▶ **WORK TO COMPLETE**: Go through the entries and copy every line that has the string "halts" in it.

**** DATA SHOWN

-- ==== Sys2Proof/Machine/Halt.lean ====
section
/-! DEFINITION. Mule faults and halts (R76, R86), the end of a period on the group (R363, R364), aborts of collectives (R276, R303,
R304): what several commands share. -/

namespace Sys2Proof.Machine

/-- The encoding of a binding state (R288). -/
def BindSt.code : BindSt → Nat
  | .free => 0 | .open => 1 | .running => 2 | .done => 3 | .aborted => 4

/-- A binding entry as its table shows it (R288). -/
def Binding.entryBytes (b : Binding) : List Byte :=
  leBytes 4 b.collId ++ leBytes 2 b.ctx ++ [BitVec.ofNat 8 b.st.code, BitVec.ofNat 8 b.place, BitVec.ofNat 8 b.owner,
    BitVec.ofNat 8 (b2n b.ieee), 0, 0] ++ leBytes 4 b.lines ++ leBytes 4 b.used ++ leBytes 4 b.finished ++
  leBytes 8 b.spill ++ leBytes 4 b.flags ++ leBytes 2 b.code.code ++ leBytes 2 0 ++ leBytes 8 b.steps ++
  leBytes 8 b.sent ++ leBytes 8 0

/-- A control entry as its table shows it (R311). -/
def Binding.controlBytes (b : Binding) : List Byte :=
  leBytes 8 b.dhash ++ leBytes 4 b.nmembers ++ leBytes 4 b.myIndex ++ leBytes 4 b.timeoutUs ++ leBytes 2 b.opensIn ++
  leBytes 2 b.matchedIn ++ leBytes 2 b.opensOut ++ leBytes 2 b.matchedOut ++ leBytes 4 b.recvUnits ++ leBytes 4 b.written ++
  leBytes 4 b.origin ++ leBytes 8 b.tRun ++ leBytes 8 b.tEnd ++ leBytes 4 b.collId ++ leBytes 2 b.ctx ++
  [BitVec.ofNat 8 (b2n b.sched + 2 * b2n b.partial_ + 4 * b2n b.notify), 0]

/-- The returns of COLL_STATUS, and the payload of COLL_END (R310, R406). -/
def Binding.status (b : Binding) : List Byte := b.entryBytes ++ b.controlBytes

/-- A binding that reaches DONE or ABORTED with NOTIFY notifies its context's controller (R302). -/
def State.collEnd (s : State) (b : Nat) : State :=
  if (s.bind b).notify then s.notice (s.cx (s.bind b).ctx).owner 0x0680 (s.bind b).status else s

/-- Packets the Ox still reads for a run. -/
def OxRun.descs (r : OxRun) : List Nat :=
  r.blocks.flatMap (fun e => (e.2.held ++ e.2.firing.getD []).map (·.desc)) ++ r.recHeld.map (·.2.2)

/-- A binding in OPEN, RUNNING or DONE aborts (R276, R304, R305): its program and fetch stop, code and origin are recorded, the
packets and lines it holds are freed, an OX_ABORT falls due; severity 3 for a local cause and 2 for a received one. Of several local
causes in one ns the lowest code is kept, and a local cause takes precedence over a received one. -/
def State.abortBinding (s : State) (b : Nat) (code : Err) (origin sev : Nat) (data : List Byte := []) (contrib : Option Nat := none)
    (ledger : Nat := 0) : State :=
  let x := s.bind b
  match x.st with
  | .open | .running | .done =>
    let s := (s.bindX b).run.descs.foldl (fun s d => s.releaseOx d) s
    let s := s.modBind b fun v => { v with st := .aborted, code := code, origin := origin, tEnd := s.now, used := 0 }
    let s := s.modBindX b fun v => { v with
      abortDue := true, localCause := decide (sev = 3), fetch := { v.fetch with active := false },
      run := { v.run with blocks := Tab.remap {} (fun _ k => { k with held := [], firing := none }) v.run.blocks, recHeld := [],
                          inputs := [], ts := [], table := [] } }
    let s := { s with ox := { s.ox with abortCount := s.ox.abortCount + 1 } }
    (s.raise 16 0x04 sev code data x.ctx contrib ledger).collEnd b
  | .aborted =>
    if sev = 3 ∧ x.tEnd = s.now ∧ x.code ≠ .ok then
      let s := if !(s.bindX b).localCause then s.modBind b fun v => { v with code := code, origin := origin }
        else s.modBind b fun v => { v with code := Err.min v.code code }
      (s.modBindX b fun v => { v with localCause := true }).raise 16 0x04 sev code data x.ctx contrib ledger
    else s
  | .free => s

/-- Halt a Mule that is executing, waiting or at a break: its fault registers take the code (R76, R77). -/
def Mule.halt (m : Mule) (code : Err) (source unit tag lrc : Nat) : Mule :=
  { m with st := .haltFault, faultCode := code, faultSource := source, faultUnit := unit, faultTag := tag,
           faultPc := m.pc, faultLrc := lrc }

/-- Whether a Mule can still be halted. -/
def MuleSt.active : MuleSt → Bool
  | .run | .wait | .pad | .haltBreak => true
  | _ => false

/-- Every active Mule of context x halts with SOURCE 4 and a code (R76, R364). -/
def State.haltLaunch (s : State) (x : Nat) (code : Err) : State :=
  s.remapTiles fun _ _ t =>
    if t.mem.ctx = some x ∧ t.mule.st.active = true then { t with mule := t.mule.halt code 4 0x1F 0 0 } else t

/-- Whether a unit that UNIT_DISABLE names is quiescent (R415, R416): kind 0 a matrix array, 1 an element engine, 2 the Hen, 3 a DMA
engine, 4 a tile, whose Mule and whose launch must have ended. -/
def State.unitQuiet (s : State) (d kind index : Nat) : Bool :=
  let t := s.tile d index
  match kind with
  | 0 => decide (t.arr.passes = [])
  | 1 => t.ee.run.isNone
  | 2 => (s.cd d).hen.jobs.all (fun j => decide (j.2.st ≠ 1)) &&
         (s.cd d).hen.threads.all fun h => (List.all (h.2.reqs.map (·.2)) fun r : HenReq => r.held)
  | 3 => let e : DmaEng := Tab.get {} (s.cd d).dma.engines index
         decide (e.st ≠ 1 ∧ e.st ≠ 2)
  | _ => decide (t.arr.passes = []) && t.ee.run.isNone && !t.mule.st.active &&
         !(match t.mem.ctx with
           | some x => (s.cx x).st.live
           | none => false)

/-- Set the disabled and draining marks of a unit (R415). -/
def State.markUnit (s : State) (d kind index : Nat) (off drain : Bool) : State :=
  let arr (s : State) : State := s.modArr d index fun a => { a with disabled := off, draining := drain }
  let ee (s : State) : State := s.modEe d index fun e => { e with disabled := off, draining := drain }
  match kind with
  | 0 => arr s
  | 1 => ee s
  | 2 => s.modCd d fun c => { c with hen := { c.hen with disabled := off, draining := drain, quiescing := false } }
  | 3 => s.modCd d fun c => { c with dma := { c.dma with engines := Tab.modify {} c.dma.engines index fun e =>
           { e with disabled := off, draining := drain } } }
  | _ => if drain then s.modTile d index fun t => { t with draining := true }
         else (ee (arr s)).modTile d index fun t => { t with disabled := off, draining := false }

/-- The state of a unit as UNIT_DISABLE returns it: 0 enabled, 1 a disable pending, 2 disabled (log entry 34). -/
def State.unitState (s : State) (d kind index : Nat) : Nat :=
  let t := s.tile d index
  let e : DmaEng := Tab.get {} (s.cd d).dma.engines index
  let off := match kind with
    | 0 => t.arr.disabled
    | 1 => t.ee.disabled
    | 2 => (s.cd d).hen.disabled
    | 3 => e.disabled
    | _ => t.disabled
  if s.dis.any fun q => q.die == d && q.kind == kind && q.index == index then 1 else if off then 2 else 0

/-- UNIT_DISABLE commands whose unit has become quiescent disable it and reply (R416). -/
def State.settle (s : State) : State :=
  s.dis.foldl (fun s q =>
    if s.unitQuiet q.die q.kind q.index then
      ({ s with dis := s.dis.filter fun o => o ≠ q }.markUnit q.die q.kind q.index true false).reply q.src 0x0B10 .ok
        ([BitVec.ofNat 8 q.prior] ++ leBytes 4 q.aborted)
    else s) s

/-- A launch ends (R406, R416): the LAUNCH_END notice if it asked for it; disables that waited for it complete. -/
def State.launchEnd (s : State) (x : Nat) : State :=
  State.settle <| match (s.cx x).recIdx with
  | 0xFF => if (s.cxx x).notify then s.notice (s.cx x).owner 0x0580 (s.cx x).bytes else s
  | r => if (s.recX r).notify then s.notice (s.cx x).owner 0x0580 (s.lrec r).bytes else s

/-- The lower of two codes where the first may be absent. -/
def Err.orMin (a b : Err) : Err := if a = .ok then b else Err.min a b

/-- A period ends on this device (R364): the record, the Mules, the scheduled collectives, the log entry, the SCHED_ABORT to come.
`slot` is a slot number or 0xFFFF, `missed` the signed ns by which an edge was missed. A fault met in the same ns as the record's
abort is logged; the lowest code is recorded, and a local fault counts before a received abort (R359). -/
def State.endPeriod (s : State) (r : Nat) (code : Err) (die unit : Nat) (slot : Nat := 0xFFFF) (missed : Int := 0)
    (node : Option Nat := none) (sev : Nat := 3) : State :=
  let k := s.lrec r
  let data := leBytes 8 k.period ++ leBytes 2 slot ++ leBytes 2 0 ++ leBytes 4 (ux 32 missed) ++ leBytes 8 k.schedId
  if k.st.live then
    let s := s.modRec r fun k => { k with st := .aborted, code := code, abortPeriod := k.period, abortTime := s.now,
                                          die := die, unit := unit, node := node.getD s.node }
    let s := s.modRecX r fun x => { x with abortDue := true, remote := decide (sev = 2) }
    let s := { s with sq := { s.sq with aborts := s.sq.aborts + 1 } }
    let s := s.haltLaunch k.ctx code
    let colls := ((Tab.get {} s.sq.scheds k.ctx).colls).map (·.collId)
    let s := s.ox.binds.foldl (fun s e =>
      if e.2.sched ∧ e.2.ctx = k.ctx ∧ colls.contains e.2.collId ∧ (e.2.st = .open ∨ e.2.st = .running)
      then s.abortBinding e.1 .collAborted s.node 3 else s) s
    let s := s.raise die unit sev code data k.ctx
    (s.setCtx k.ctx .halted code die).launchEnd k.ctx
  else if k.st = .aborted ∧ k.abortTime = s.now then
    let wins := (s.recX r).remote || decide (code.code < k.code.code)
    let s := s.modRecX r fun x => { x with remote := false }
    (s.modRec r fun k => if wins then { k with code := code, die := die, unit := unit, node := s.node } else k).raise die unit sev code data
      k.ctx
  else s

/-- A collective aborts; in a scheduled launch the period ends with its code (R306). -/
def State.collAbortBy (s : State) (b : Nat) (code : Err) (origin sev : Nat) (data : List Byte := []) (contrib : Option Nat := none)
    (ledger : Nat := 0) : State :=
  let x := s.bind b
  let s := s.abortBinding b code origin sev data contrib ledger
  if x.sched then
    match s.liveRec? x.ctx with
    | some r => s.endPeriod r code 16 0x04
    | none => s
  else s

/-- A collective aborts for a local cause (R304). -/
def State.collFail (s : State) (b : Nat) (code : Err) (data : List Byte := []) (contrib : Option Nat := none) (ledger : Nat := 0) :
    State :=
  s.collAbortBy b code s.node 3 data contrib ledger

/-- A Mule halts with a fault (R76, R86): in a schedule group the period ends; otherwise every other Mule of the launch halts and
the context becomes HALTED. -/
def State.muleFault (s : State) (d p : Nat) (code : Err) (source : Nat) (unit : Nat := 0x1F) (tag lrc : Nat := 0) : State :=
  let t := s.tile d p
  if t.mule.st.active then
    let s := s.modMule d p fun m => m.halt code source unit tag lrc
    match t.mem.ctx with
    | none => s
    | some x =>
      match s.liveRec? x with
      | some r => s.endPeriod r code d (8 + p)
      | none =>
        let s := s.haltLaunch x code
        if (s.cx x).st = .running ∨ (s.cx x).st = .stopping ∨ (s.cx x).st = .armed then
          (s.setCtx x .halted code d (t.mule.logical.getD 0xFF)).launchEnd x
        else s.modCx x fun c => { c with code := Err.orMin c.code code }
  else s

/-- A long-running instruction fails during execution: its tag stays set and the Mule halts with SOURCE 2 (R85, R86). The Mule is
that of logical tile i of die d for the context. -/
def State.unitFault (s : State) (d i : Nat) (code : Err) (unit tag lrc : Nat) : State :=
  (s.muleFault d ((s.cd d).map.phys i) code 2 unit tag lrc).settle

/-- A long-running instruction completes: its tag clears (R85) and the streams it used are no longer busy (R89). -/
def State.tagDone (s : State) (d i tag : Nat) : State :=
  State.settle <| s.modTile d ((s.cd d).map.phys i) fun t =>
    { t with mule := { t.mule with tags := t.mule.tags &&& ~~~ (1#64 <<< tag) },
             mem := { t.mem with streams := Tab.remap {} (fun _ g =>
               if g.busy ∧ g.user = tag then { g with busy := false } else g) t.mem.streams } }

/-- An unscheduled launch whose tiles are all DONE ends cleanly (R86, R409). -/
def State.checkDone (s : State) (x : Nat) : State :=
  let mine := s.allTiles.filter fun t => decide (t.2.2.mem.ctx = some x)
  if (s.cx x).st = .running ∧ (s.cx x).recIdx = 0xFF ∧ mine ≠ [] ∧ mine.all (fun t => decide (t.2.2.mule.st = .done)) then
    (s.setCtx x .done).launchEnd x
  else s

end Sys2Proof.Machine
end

********

▶ **FINISHED TASK**:
/-! DEFINITION. Mule faults and halts (R76, R86), the end of a period on the group (R363, R364), aborts of collectives (R276, R303,
/-- Every active Mule of context x halts with SOURCE 4 and a code (R76, R364). -/
/-- A Mule halts with a fault (R76, R86): in a schedule group the period ends; otherwise every other Mule of the launch halts and
/-- A long-running instruction fails during execution: its tag stays set and the Mule halts with SOURCE 2 (R85, R86). The Mule is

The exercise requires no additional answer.